Microsoft today announced three new services that all aim to simplify the process of machine learning. These range from a new interface for a tool that completely automates the process of creating models, to a new no-code visual interface for building, training and deploying models, all the way to hosted Jupyter-style notebooks for advanced users.

Getting started with machine learning is hard. Even to run the most basic of experiments takes a good amount of expertise. All of these new tools greatly simplify this process by hiding away the code or giving those who want to write their own code a pre-configured platform for doing so.
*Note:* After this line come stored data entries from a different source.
-- ==== Sys2Proof/Machine/RingCmds.lean ====
section
/-! DEFINITION. Ring doorbells, fetching and checking commands (R395 to R397, R409 to R423), the short commands (R398, R412,
R415, R427, R434), the reeve's ring path (R414, R486, R492), completions and tally accesses (R430 to R436). -/

namespace Sys2Proof.Machine
open Sys2Proof

/-! ## Doorbells -/

/-- The doorbell slot of a ring is mapped (R389, R376). -/
def slotMapped (f r : Nat) : Bool := !(f = 0 && decide (1008 ≤ r))
/-- RD_PI_WRITE (R395, R396): function `f` writes `v` to RD_PI of its ring `r`. -/
def execRdPiWrite (f : Fn) (r : Fin 1024) (v : W32) (s : State) : Host.Outcome State Fault Refusal :=
  s.act (fun s =>
    if !s.fns.contains f.val then s
    else if !slotMapped f r then s.accErr .unmap (.host f) (0x4000 + 16 * r.val) true
    else s.ringPi (ringId f r) v)
/-- RD_CI_WRITE (R395, R396): function `f` writes `v` to RD_CI of its ring `r`. -/
def execRdCiWrite (f : Fn) (r : Fin 1024) (v : W32) (s : State) : Host.Outcome State Fault Refusal :=
  s.act (fun s =>
    if !s.fns.contains f.val then s
    else if !slotMapped f r then s.accErr .unmap (.host f) (0x4004 + 16 * r.val) true
    else s.ringCi (ringId f r) v)

/-! ## The checks of a descriptor (R409 to R413) -/

/-- An opcode of R412. -/
def opcListed (o : Nat) : Bool := [1, 2, 3, 4, 5, 6, 7, 0x10, 0x18, 0x19, 0x1A, 0x1B, 0x20].contains o
/-- An opcode reserved to F00 (R412). -/
def opcF00 (o : Nat) : Bool := [7, 0x10, 0x18, 0x19, 0x1A, 0x1B, 0x20].contains o
/-- A command is served in the device state (R413). `ingress`: a RING_CONFIG of an INGRESS ring, of class Stream. -/
def opcServed (d : DevState) (o : Nat) (ingress : Bool) : Bool :=
  let stream := o = 4 || o = 5 || (o = 3 && ingress)
  let maint := decide (0x10 ≤ o)
  match d with
  | .planLoad | .run | .degraded => true
  | .mismatchHold => !stream
  | .safeHold => !stream && !maint
  | .alarm => o = 1
  | _ => false
/-- The bits of ARG0 to ARG4 that an opcode uses (R412). -/
def opcMasks (o : Nat) : List Nat := match o with
  | 2 => [0xFFFF01FF, 0, 0, 0, 0]
  | 3 => [0xFFFF03FF, all64, all64, 0, 0]
  | 4 => [0x3F, all64, 0x1FF, 0x103FF, 0]
  | 5 => [0xFF, all64, 0, 0, 0]
  | 6 => [0x103FF, 0xFFFFFFFF, 0xFFFFFFFF, 0, 0]
  | 7 => [all64, all64, 0xFFFFFFFF, 0, 0]
  | 0x10 => [3, all64, all64, all64, 0]
  | 0x18 => [3, all64, all64, 0, 0]
  | 0x19 | 0x1A | 0x1B => [3, 0, 0, 0, 0]
  | 0x20 => [0xFFFF, all64, all64, all64, all64]
  | _ => [0, 0, 0, 0, 0]
/-- The operand ranges of an opcode (R412, R425, R398's last row). -/
def opcRanges (o : Nat) (d : BitVec 512) : Bool := match o with
  | 3 => (RingArgs.of (reqArg d 0) (reqArg d 1) (reqArg d 2)).ok
  | 4 => reqArg d 1 % 1024 = 0 && decide (reqArg d 2 ≤ 256)
  | 7 => decide (reqArg d 2 ≤ 16777216) && decide (reqArg d 0 + reqArg d 2 ≤ 16777216)
  | 0x10 => decide (reqArg d 0 ≤ 1) && reqArg d 1 % 64 = 0
  | 0x18 | 0x19 | 0x1A | 0x1B => reqArg d 0 != 3
  | _ => true
/-- Reserved bits and bytes 0, TALLY in range, SSEQ only for SAFE (R409). -/
def descFieldsOk (o : Nat) (d : BitVec 512) : Bool :=
  reqField d 1 1 / 8 = 0 && decide (reqField d 4 2 < 1024) && (reqField d 1 1 / 4 % 2 = 1 || reqField d 4 2 = 0)
  && reqField d 6 2 = 0 && reqField d 48 8 = 0 && (o = 0x20 || reqField d 56 4 = 0)
  && (List.range 5).all (fun i => reqArg d i ||| lget 0 (opcMasks o) i = lget 0 (opcMasks o) i)
/-- The first status of R411 that applies to a descriptor of function `f`; none where it passes. -/
def State.descCheck (s : State) (f : Nat) (d : BitVec 512) : Option Nat :=
  let o := reqField d 0 1
  let ring := reqArg d 0 % 1024
  if !reqCrcOk d then some 3
  else if !opcListed o then some 1
  else if (f ≠ 0 && opcF00 o) || (f = 0 && o = 3 && decide (1008 ≤ ring)) then some 4
  else if !opcServed s.dev.state o (reqArg d 0 / 2 ^ 16 % 256 = 3) then some 5
  else if !descFieldsOk o d || !opcRanges o d then some 2
  else none

/-- A fetch may take a descriptor from global ring `g` (R360, R393, R413). -/
def State.canFetch (s : State) (g : Nat) : Bool :=
  let r := s.ring g
  s.porterLive && s.dev.state != .cold && s.dev.state != .boot && s.abiOk (g / 1024) && s.fns.contains (g / 1024)
  && r.size != 0 && r.type = 1 && r.pi != r.ci && !internalRing g
/-- The next descriptor of ring `g` fetched under tag `t` and checked (R411, R420). -/
def State.take (g t : Nat) (d : BitVec 512) (s : State) : State :=
  let f := g / 1024
  let r := s.ring g
  let c : Tag :=
    { fn := f, ring := g % 1024, desc := leBytes 64 d.toNat, st := .ready, xfer := 0, info := 0, abortBy := [], moved := 0,
      due := none, order := s.q.fetched, fetchAo := s.ao, cpl := ringId f r.bind, fin := 0 }
  let s := s.setRing g { r with ci := r.ci + 1 }
  let s := { s.setTag t (some c) with q.fetched := s.q.fetched + 1, q.paused := mput false s.q.paused g false }
  match s.descCheck f d with
  | some st => s.finishTag t st 0
  | none => s
/-- The ring core visits command ring `g`, whose next descriptor is `desc` (R397, R411, R420 to R423). -/
def State.fetchCmd (g : Nat) (desc : BitVec 512) (err : Bool) (s : State) : State :=
  if !s.canFetch g then s
  else if !(s.ring g).scrcOk then s.ringKill g 3
  else
    match s.freeTag (g / 1024) with
    | none => { s with q.paused := mput false s.q.paused g true }
    | some t =>
      if err then s.ringKill g 4
      else if (desc.toNat / 2 ^ 9).testBit 0 && s.heldTags.any (fun p => ringId p.2.fn p.2.ring = g) then
        { s with q.paused := mput false s.q.paused g true }
      else s.take g t desc
/-- COMMAND_FETCH (R397, R411, R420 to R423): the porter's ring core visits ring `ring` of function `f`, whose next descriptor
is `desc`; `err`: the read ends in an error completion. -/
def execCommandFetch (f : Fn) (ring : Fin 1024) (desc : BitVec 512) (err : Bool) (s : State) :
    Host.Outcome State Fault Refusal :=
  s.act (State.fetchCmd (ringId f ring) desc err)

/-- COMPLETION_COMMIT (R397, R400, R401, R419, R423): a slot is allocated for the completion of the command that holds `tag`;
`err`: its record's write ends in an error. -/
def execCompletionCommit (tag : Fin 512) (err : Bool) (s : State) : Host.Outcome State Fault Refusal :=
  s.act (fun s => if s.porterLive then s.commitTag tag err else s)

/-! ## Short commands -/

/-- NOP (R412). -/
def execCmdNop (tag : Fin 512) (s : State) : Host.Outcome State Fault Refusal :=
  s.onTag tag 1 (fun _ s => s.finishTag tag 0 0)

/-- An opcode that ABORT can stop (R412). -/
def opcAbortable (o : Nat) : Bool := [6, 7, 0x10, 0x18, 0x19].contains o
/-- The ABORT under tag `t` waits for the completion of tag `x`, whose command is `c` (R428). -/
def State.abortWaits (t x : Nat) (c : Tag) (s : State) : State :=
  (s.setTag x (some { c with abortBy := c.abortBy ++ [t] })).tagActive t
/-- ABORT (R427 to R429, R317). -/
def execAbort (tag : Fin 512) (s : State) : Host.Outcome State Fault Refusal :=
  s.onTag tag 2 (fun a s =>
    let x := a.arg 0 % 512
    let no (st : Nat) := s.finishTag tag st x
    match s.tag x with
    | none => no 9
    | some c =>
      let w := s.abortWaits tag x c
      if c.fn ≠ a.fn ∨ c.utag ≠ a.arg 0 / 2 ^ 16 % 2 ^ 16 then no 9
      else match c.st with
      | .done _ _ => no 8
      | .ready => if opcAbortable c.opc then w.finishTag x 7 (if c.opc = 0x10 then 0x13 else 0) else no 0xA
      | .active =>
        if !opcAbortable c.opc then no 0xA
        else if c.opc = 6 then w.finishTag x 7 0
        else if c.opc = 0x10 then
          (if s.ldr.phase = .blackout then (no 8).revt 0xB0008 5 else w.refuseLoad 0x13 0x7FF)
        else w)

/-- RING_CONFIG (R398, R400). -/
def execRingConfig (tag : Fin 512) (s : State) : Host.Outcome State Fault Refusal :=
  s.onTag tag 3 (fun c s =>
    let r := s.ringConfig c.fn (RingArgs.of (c.arg 0) (c.arg 1) (c.arg 2))
    r.2.finishTag tag r.1 0)

/-- REVEAL_SET (R415): a registration, or its clearing with 0 slots. -/
def execRevealSet (tag : Fin 512) (s : State) : Host.Outcome State Fault Refusal :=
  s.onTag tag 4 (fun c s =>
    let r : Option RevReg := if c.arg 2 = 0 then none else some
      { addr := BitVec.ofNat 64 (c.arg 1), slots := c.arg 2, tally := c.arg 3 % 1024, tly := (c.arg 3).testBit 16, k := 0 }
    { s with q.revReg := mput none s.q.revReg (64 * c.fn + c.arg 0 % 64) r }.finishTag tag 0 0)

/-- DIGEST_SET (R141, R416, R417): a weight region's principal address, 0 to clear. -/
def execDigestSet (tag : Fin 512) (s : State) : Host.Outcome State Fault Refusal :=
  s.onTag tag 5 (fun c s =>
    { s with q.digReg := mput 0 s.q.digReg (256 * c.fn + c.arg 0 % 256) (BitVec.ofNat 64 (c.arg 1)) }.finishTag tag 0 0)

/-- A wait put in its place, in order of fetch (R435). -/
def State.insertWait (w : Wait) (order : Nat) (s : State) : List Wait :=
  let before (x : Wait) : Bool := match s.tag x.tag with | some c => decide (c.order < order) | none => true
  s.q.waits.filter before ++ [w] ++ s.q.waits.filter (fun x => !before x)
/-- TALLY_WAIT (R434 to R436): satisfied at once for a count of 0, else listed and its tally's list tested. -/
def execTallyWait (tag : Fin 512) (s : State) : Host.Outcome State Fault Refusal :=
  s.onTag tag 6 (fun c s =>
    let y := ringId c.fn (c.arg 0 % 1024)
    let n := c.arg 1 % 2 ^ 32
    if n = 0 then (s.tagInfo tag (s.tally y).toNat).finishTag tag 0 0
    else
      let us := c.arg 2 % 2 ^ 32
      let w : Wait := { tag := tag, tally := y, take := (c.arg 0).testBit 16, count := BitVec.ofNat 32 n }
      let s := { s with q.waits := s.insertWait w c.order }
      let s := s.setTag tag (some { c with
        st := .active, due := if us = 0 then none else some (c.fetchAo + us * Config.aoPerUs) })
      s.tallyTested y)
/-- TALLY_WAIT_TIMEOUT (R436): the time of a wait that is still listed ends. -/
def execTallyWaitTimeout (tag : Fin 512) (s : State) : Host.Outcome State Fault Refusal :=
  s.act (fun s => match s.tag tag with
    | some c => (match c.st, c.due with
      | .active, some d => if c.opc = 6 then (s.advance d).finishTag tag 0xB 0 else s
      | _, _ => s)
    | none => s)

/-! ## The reeve's ring path -/

/-- SAFE (R414, R486): the descriptor enters the request ring, while an entry is free; `flip`: bits corrupted on the way. -/
def execSafe (tag : Fin 512) (flip : BitVec 512) (s : State) : Host.Outcome State Fault Refusal :=
  s.onTag tag 0x20 (fun c s =>
    if s.rv.reqRing.length ≥ 64 then s
    else
      let d := BitVec.ofNat 512 (leNat c.desc) ^^^ flip
      ({ s.tagActive tag with rv.reqRing := s.rv.reqRing ++ [(d, tag.val)] }).drain)
/-- SAFE_ANSWER (R491, R492): the porter takes the next answer; `corrupt`: its ACRC does not match as read. -/
def execSafeAnswer (corrupt : Bool) (s : State) : Host.Outcome State Fault Refusal :=
  s.act (fun s =>
    match s.rv.ansRing with
    | [] => s
    | a :: t =>
      if !s.porterLive then s
      else
        let s := { s with rv.ansRing := t }
        let st := a.1.toNat / 2 ^ 48 % 256
        if corrupt then (s.raise 10).finishTag a.2 0xE 1
        else if st = 0 then (s.tagInfo a.2 (a.1.toNat / 2 ^ 128 % 2 ^ 64)).finishTag a.2 0 0
        else s.finishTag a.2 0xE st)

/-! ## Tally accesses -/

/-- TY_ADD (R431): function `f` adds `v` to its tally `t`. -/
def execTyAdd (f : Fn) (t : Fin 1024) (v : W32) (s : State) : Host.Outcome State Fault Refusal :=
  s.act (fun s => if s.fns.contains f.val then s.tallyPut (ringId f t) (s.tally (ringId f t) + v) else s)
/-- TY_TAKE (R433): a read of function `f`'s TY_TAKE of tally `t`: it returns the value and takes 1 where it is not 0. -/
def execTyTake (f : Fn) (t : Fin 1024) (s : State) : Host.Outcome State Fault Refusal :=
  s.act (fun s =>
    if !s.fns.contains f.val then s
    else
      let v := s.tally (ringId f t)
      let s := s.emit (.readData (fnAddr f (0x8008 + 16 * t.val)) v)
      if v = 0 then s else s.tallyPut (ringId f t) (v - 1))
/-- TY_SET: function `f` sets its tally `t` to `v`. -/
def execTySet (f : Fn) (t : Fin 1024) (v : W32) (s : State) : Host.Outcome State Fault Refusal :=
  s.act (fun s => if s.fns.contains f.val then s.tallyPut (ringId f t) v else s)

/-- VECTOR_MODERATION_END (R402): MOD us after a ring's last signal, the events that waited give one signal. -/
def execVectorModerationEnd (f : Fn) (ring : Fin 1024) (s : State) : Host.Outcome State Fault Refusal :=
  let g := ringId f ring
  s.act (fun s =>
    let r := s.ring g
    match r.sigPend, r.lastSig with
    | true, some t =>
      let s := s.advance (t + r.mod * Config.aoPerUs)
      (s.setRing g { r with sigPend := false, lastSig := some s.ao }).msix f r.vec
    | _, _ => s)

end Sys2Proof.Machine
end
The new interface for Azure’s automated machine learning tool makes creating a model as easy as importing a data set and then telling the service which value to predict. Users don’t need to write a single line of code, while in the backend, this updated version now supports a number of new algorithms and optimizations that should result in more accurate models. While most of this is automated, Microsoft stresses that the service provides “complete transparency into algorithms, so developers and data scientists can manually override and control the process.”

For those who want a bit more control from the get-go, Microsoft also today launched into preview a visual interface for its Azure Machine Learning service that will allow developers to build, train and deploy machine learning models without having to touch any code.

This tool, the Azure Machine Learning visual interface, looks suspiciously like the existing Azure ML Studio, Microsoft’s first stab at building a visual machine learning tool. Indeed, the two services look identical. The company never really pushed this service, though, and almost seemed to have forgotten about it despite the fact that it always seemed like a really useful tool for getting started with machine learning.

Microsoft says this new version combines the best of Azure ML Studio with the Azure Machine Learning service. In practice, this means that while the interface is almost identical, the Azure Machine Learning visual interface extends what was possible with ML Studio by running on top of the Azure Machine Learning service and adding that services’ security, deployment and life cycle management capabilities.

The service provides an easy interface for cleaning up your data, training models with the help of different algorithms, evaluating them and, finally, putting them into production.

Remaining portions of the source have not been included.